Below are entries. Copy exactly the lines running from the line that holds "fun hg hs =>" to the line that holds "s.answerRetire p t (h, (s.entry", with both ends included.

* [Collected data entries]:
========================================
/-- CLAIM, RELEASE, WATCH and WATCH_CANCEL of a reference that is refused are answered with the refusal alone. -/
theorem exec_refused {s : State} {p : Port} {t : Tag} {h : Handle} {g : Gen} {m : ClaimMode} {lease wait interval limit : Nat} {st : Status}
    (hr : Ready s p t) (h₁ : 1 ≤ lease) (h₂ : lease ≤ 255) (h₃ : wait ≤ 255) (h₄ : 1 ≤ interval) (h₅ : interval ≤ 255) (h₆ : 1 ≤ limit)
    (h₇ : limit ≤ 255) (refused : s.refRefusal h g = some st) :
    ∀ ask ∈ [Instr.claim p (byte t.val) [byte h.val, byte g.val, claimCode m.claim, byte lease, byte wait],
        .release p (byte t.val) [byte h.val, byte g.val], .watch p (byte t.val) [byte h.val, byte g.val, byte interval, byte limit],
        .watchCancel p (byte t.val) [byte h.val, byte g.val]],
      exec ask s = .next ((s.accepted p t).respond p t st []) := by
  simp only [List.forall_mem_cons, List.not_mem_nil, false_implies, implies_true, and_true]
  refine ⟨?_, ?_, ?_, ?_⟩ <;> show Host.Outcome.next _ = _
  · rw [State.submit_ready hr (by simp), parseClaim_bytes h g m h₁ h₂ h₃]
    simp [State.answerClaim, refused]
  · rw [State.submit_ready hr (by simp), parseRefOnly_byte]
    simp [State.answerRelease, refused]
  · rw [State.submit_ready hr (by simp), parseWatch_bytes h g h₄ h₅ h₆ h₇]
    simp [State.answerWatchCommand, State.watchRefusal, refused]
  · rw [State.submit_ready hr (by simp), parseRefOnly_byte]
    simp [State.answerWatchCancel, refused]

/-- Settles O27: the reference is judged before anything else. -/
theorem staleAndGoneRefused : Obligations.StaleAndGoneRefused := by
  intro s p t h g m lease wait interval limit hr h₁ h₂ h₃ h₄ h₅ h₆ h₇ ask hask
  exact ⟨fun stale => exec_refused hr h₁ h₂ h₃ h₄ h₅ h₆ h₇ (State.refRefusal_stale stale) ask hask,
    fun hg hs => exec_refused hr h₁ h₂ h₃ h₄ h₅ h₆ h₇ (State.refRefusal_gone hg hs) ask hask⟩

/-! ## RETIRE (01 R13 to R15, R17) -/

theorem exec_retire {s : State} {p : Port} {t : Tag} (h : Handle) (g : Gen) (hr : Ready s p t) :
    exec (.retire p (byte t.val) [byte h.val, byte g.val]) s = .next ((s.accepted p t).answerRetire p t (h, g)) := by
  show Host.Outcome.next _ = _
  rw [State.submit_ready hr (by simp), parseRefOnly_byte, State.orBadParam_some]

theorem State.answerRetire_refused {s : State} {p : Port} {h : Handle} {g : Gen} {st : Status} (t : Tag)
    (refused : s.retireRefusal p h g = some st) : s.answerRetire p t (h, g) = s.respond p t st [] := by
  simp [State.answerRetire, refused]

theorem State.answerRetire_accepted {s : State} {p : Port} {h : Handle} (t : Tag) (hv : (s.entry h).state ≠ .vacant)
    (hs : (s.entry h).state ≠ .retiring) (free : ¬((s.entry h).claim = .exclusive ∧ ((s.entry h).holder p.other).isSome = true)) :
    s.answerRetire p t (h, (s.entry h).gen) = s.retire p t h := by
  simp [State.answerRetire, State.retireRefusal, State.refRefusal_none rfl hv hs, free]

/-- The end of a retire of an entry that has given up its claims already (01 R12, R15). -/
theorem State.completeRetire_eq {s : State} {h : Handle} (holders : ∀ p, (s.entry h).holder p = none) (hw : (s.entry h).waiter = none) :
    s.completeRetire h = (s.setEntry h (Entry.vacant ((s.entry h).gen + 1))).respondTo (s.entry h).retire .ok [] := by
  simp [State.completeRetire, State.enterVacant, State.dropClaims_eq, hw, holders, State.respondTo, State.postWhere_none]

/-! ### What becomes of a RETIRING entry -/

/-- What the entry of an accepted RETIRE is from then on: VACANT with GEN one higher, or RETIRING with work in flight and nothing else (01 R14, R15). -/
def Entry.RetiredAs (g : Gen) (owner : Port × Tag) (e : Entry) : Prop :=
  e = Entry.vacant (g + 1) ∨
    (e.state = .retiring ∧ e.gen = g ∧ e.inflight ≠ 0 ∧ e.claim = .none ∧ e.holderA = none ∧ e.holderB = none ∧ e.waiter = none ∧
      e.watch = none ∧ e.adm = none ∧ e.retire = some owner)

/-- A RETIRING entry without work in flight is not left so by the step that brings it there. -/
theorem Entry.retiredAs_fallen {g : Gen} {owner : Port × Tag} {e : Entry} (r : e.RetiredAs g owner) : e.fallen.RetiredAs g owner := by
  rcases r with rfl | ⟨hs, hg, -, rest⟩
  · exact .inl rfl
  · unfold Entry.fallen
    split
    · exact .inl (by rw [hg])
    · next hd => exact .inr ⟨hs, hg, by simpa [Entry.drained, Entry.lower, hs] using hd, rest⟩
========================================
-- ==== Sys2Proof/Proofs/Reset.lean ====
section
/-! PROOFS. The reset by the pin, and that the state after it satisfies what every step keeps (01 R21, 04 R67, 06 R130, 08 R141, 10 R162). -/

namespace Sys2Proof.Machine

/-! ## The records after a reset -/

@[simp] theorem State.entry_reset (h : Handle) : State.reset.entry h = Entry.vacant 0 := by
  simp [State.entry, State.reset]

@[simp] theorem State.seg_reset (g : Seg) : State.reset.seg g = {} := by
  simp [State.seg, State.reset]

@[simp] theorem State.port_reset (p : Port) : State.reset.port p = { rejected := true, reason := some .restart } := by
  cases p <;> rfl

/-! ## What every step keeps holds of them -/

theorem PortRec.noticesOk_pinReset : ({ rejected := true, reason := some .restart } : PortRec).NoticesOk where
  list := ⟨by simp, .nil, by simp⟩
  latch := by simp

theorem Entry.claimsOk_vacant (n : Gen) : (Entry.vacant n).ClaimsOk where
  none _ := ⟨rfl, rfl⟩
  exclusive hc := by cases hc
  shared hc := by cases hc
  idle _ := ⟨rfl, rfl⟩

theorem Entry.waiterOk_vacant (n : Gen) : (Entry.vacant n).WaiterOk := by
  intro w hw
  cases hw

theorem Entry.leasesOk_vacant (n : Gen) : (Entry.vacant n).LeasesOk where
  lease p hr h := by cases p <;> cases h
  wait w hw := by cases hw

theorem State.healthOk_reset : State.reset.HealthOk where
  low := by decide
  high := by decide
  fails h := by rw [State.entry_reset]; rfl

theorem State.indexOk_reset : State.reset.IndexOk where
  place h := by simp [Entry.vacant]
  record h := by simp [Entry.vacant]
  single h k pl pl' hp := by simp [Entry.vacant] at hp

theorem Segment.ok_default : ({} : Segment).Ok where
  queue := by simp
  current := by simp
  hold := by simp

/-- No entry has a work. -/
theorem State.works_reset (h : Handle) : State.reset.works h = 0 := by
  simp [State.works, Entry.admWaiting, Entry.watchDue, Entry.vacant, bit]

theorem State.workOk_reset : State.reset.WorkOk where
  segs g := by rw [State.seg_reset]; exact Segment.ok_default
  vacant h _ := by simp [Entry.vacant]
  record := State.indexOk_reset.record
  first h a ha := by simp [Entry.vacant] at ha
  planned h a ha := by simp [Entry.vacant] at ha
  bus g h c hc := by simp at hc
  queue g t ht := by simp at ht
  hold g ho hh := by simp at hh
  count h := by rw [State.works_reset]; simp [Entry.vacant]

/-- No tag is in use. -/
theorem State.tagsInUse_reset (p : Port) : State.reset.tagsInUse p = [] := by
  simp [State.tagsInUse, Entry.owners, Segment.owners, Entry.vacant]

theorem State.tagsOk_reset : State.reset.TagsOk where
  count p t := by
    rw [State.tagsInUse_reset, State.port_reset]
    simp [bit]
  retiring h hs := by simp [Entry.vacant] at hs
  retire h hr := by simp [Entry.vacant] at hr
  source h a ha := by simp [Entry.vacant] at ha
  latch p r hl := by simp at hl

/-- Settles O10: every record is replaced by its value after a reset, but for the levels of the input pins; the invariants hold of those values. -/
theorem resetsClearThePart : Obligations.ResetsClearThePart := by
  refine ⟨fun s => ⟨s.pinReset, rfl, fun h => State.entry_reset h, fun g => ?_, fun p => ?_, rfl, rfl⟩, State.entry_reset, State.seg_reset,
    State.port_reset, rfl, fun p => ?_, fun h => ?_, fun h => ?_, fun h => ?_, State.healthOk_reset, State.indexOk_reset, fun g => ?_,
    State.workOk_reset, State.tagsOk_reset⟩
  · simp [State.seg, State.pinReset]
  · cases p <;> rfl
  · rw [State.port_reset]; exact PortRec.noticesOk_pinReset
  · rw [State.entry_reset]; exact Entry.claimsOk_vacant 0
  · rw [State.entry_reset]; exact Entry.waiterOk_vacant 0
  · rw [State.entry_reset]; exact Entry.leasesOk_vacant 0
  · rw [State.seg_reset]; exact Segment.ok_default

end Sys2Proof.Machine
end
========================================
* [SOLUTION TO THE EXERCISE]:
    fun hg hs => exec_refused hr h₁ h₂ h₃ h₄ h₅ h₆ h₇ (State.refRefusal_gone hg hs) ask hask⟩

/-! ## RETIRE (01 R13 to R15, R17) -/

theorem exec_retire {s : State} {p : Port} {t : Tag} (h : Handle) (g : Gen) (hr : Ready s p t) :
    exec (.retire p (byte t.val) [byte h.val, byte g.val]) s = .next ((s.accepted p t).answerRetire p t (h, g)) := by
  show Host.Outcome.next _ = _
  rw [State.submit_ready hr (by simp), parseRefOnly_byte, State.orBadParam_some]

theorem State.answerRetire_refused {s : State} {p : Port} {h : Handle} {g : Gen} {st : Status} (t : Tag)
    (refused : s.retireRefusal p h g = some st) : s.answerRetire p t (h, g) = s.respond p t st [] := by
  simp [State.answerRetire, refused]

theorem State.answerRetire_accepted {s : State} {p : Port} {h : Handle} (t : Tag) (hv : (s.entry h).state ≠ .vacant)
    (hs : (s.entry h).state ≠ .retiring) (free : ¬((s.entry h).claim = .exclusive ∧ ((s.entry h).holder p.other).isSome = true)) :
    s.answerRetire p t (h, (s.entry h).gen) = s.retire p t h := by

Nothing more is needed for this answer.